-- ==== Sys2Proof/Machine/Armature.lean ====
section
/-! DEFINITION. Machine/Armature.lean: staging, checking and applying shape images (02). -/
namespace Sys2Proof

/-! ### The header (02 R62, Table 2.5). Multi-byte fields are little-endian. -/

def ArmImage.kind (i : ArmImage) : Nat := byteField i.header 0x008 1
def ArmImage.signer (i : ArmImage) : Nat := byteField i.header 0x009 1
def ArmImage.stepping (i : ArmImage) : Nat := byteField i.header 0x00A 1
def ArmImage.gradeMask (i : ArmImage) : Nat := byteField i.header 0x00B 1
def ArmImage.version (i : ArmImage) : Nat := byteField i.header 0x00C 4
def ArmImage.svn (i : ArmImage) : Nat := byteField i.header 0x010 4
def ArmImage.bodySize (i : ArmImage) : Nat := byteField i.header 0x014 4
def ArmImage.scope (i : ArmImage) : Nat := byteField i.header 0x018 2
def ArmImage.imageId (i : ArmImage) : Nat := byteField i.header 0x020 16
def ArmImage.baseDigest (i : ArmImage) : Nat := byteField i.header 0x030 64
def ArmImage.bodyDigest (i : ArmImage) : Nat := byteField i.header 0x070 64
def ArmImage.keyId (i : ArmImage) : Nat := byteField i.header 0x0B0 8
def ArmImage.signature (i : ArmImage) : Nat := byteField i.header 0x0C0 64

/-- MAGIC, FORMAT and HEADER_SIZE are as Table 2.5 has them; FLAGS and the reserved bytes are zero. -/
def ArmImage.headerOk (i : ArmImage) : Bool :=
  i.header.length = 256 && i.header.take 4 = [0x51, 0x41, 0x52, 0x4D] && byteField i.header 0x004 2 = 1
    && byteField i.header 0x006 2 = 0x100 && byteField i.header 0x01A 6 = 0 && byteField i.header 0x0B8 8 = 0

end Sys2Proof

namespace Sys2Proof.Machine
open Sys2Proof

/-! ### Recording (02 R78) -/

/-- A loader error: kept while VALID is clear, MULTI after it. -/
def State.armError (s : State) (code : Nat) : State := s.recordValid .ARM_ERROR_CODE .ARM_ERROR_MULTI .ARM_ERROR_VALID code

/-- The loader becomes EMPTY with FAILED set; vector 1 is raised (02 Table 2.7, 14 Table 14.10). -/
def State.armFail (s : State) (code : Nat) : State :=
  let s := ((s.armError code).setFld .ARM_STATUS_FAILED 1).setFld .ARM_STATUS_STATE armEmpty
  { s with loader := { s.loader with staged := none, closed := [] } }.flush.raiseVector 1

/-! ### The shape an image would give: its records over the shape in force (log entry 23) -/

def recQuad (q : Nat) : List ArmRec → Option (Nat × Nat)
  | [] => none
  | .quad a p r :: t => if a = q then some (p, r) else recQuad q t
  | _ :: t => recQuad q t

def recGroup (g : Nat) : List ArmRec → Option (Option Nat)
  | [] => none
  | .poolGroup a o :: t => if a = g then some o else recGroup g t
  | _ :: t => recGroup g t

def recSlice (sl : Nat) : List ArmRec → Option (Option Nat)
  | [] => none
  | .slice a o :: t => if a = sl then some o else recSlice sl t
  | _ :: t => recSlice sl t

def recPort (n : Nat) : List ArmRec → Option PortUse
  | [] => none
  | .port a u :: t => if a = n then some u else recPort n t
  | _ :: t => recPort n t

def recRoute (k : Nat) : List ArmRec → Option Nat
  | [] => none
  | .route n d v e :: t => if (n * 84 + d) * 8 + v = k then some e else recRoute k t
  | _ :: t => recRoute k t

def recGeom (p : Nat) : List ArmRec → Option (Geom × List Nat)
  | [] => none
  | .geometry a g m :: t => if a = p then some (g, m) else recGeom p t
  | _ :: t => recGeom p t

/-- A per-partition number: handle, window or landing limit, link VCs, class map. -/
def recPart (f : Fld) (p : Nat) : List ArmRec → Option Nat
  | [] => none
  | .handles a v :: t => if f = .ARM_PART_LIMITS_HANDLES && a = p then some v else recPart f p t
  | .windows a v :: t => if f = .ARM_PART_LIMITS_WINDOWS && a = p then some v else recPart f p t
  | .landing a v :: t => if f = .ARM_PART_LIMITS_LANDING && a = p then some v else recPart f p t
  | .linkVcs a v :: t => if f = .ARM_PART_LIMITS_LINK_VCS && a = p then some v else recPart f p t
  | .vcMap a v :: t => if f = .ARM_PART_VCMAP_CLASS_VC && a = p then some v else recPart f p t
  | _ :: t => recPart f p t

def recVcs : List ArmRec → Option Nat
  | [] => none
  | .fabricVcs v :: _ => some v
  | _ :: t => recVcs t

/-- Owner of a pool group and use of a port in force. -/
def State.groupOwner (s : State) (g : Nat) : Option Nat := (List.range 16).find? (fun p => s.ownsGroup p g)
def State.portUse (s : State) (n : Nat) : PortUse :=
  match s.fld .LINK_OWNER_KIND n with
  | 1 => .owned (s.fld .LINK_OWNER_PARTITION n)
  | 2 => .transit
  | _ => .unassigned

def portOwner : PortUse → Option Nat
  | .owned p => some p
  | _ => none

def State.geom (s : State) (p : Nat) : Geom :=
  { decSlots := s.fld .SRV_GEOM0_DEC_SLOTS p, decSlotTokens := s.fld .SRV_GEOM0_DEC_SLOT_TOKENS p, preSlots := s.fld .SRV_GEOM1_PRE_SLOTS p,
    preChunk := s.fld .SRV_GEOM1_PRE_CHUNK p, seqBase := s.fld .SRV_GEOM2_SEQ_BASE p, seqMax := s.fld .SRV_GEOM2_SEQ_MAX p }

----------

[Work instructions]:
Among the entries, find each line that includes the string "recPort" and copy it.

[Finished exercise]:
def recPort (n : Nat) : List ArmRec → Option PortUse
  | .port a u :: t => if a = n then some u else recPort n t
  | _ :: t => recPort n t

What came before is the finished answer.